-- Problem requirements --
In the data below, find the line containing "def regionOf (r", then set down that line and every later line up to and including the line containing "record (R270). -/", exactly.

-- Input records --
=-=-=

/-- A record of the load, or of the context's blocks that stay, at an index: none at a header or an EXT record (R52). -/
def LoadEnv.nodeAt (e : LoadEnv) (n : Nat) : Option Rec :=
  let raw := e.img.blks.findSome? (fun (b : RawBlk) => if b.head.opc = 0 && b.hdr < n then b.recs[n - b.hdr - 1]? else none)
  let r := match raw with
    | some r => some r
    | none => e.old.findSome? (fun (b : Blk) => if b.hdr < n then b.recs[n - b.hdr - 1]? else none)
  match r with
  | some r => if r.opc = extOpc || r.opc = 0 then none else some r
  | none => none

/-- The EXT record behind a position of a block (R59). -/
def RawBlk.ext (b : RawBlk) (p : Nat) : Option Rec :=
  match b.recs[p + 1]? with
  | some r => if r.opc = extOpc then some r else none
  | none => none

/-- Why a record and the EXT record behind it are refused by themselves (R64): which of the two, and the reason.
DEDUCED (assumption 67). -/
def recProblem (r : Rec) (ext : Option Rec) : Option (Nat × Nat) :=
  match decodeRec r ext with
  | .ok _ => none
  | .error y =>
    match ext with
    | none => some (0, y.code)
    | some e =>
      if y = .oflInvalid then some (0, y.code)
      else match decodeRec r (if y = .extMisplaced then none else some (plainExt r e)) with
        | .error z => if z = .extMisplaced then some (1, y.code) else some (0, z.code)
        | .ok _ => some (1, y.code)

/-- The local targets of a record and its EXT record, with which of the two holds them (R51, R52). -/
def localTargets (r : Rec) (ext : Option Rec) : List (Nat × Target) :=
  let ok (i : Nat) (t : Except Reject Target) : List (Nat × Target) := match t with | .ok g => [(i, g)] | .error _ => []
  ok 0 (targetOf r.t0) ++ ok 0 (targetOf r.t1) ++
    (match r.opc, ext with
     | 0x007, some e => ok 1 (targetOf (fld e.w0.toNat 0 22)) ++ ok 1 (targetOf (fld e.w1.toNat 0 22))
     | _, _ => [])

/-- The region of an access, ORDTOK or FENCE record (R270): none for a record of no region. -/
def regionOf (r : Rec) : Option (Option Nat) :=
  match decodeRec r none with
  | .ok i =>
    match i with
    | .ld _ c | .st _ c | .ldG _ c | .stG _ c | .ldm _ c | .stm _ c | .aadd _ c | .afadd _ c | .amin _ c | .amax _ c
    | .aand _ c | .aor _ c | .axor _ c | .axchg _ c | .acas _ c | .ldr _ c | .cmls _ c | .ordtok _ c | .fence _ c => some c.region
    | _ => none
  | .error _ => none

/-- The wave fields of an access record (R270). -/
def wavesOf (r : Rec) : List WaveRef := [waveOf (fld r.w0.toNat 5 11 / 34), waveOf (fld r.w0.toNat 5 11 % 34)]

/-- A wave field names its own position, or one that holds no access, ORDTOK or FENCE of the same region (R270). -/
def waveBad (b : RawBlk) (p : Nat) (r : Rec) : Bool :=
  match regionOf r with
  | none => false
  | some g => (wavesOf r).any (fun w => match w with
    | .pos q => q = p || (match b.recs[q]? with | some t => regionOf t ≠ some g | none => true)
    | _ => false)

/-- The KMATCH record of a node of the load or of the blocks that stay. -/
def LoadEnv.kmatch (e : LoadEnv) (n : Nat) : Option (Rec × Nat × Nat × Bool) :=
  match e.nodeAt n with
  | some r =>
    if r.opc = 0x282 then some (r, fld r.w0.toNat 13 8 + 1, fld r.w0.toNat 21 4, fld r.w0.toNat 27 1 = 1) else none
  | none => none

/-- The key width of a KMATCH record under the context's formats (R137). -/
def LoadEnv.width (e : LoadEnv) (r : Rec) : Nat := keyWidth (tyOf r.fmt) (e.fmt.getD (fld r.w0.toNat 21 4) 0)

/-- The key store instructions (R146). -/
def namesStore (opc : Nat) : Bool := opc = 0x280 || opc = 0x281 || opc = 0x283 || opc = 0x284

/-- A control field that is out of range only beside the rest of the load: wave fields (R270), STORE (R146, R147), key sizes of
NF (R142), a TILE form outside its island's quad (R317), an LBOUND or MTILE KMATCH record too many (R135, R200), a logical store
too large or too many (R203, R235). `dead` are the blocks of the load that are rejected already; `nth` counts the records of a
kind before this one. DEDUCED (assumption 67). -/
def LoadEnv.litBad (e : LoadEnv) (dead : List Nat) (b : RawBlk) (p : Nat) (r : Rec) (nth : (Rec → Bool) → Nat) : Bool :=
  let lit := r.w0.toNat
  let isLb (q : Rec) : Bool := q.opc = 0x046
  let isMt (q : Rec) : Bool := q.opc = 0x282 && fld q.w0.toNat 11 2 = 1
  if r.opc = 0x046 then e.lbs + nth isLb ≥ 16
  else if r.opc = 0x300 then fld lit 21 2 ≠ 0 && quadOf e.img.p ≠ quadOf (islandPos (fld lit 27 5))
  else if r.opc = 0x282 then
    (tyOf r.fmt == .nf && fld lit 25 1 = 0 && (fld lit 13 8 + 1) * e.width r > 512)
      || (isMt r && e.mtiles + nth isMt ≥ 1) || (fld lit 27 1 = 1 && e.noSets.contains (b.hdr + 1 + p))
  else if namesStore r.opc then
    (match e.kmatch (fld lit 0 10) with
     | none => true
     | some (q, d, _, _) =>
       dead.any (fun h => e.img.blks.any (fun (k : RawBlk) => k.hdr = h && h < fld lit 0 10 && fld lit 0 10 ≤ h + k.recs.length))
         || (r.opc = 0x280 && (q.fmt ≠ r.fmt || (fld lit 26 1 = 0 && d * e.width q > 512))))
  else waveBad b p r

=-=-=

-- Response to this exercise --
def regionOf (r : Rec) : Option (Option Nat) :=
  match decodeRec r none with
  | .ok i =>
    match i with
    | .ld _ c | .st _ c | .ldG _ c | .stG _ c | .ldm _ c | .stm _ c | .aadd _ c | .afadd _ c | .amin _ c | .amax _ c
    | .aand _ c | .aor _ c | .axor _ c | .axchg _ c | .acas _ c | .ldr _ c | .cmls _ c | .ordtok _ c | .fence _ c => some c.region
    | _ => none
  | .error _ => none

/-- The wave fields of an access record (R270). -/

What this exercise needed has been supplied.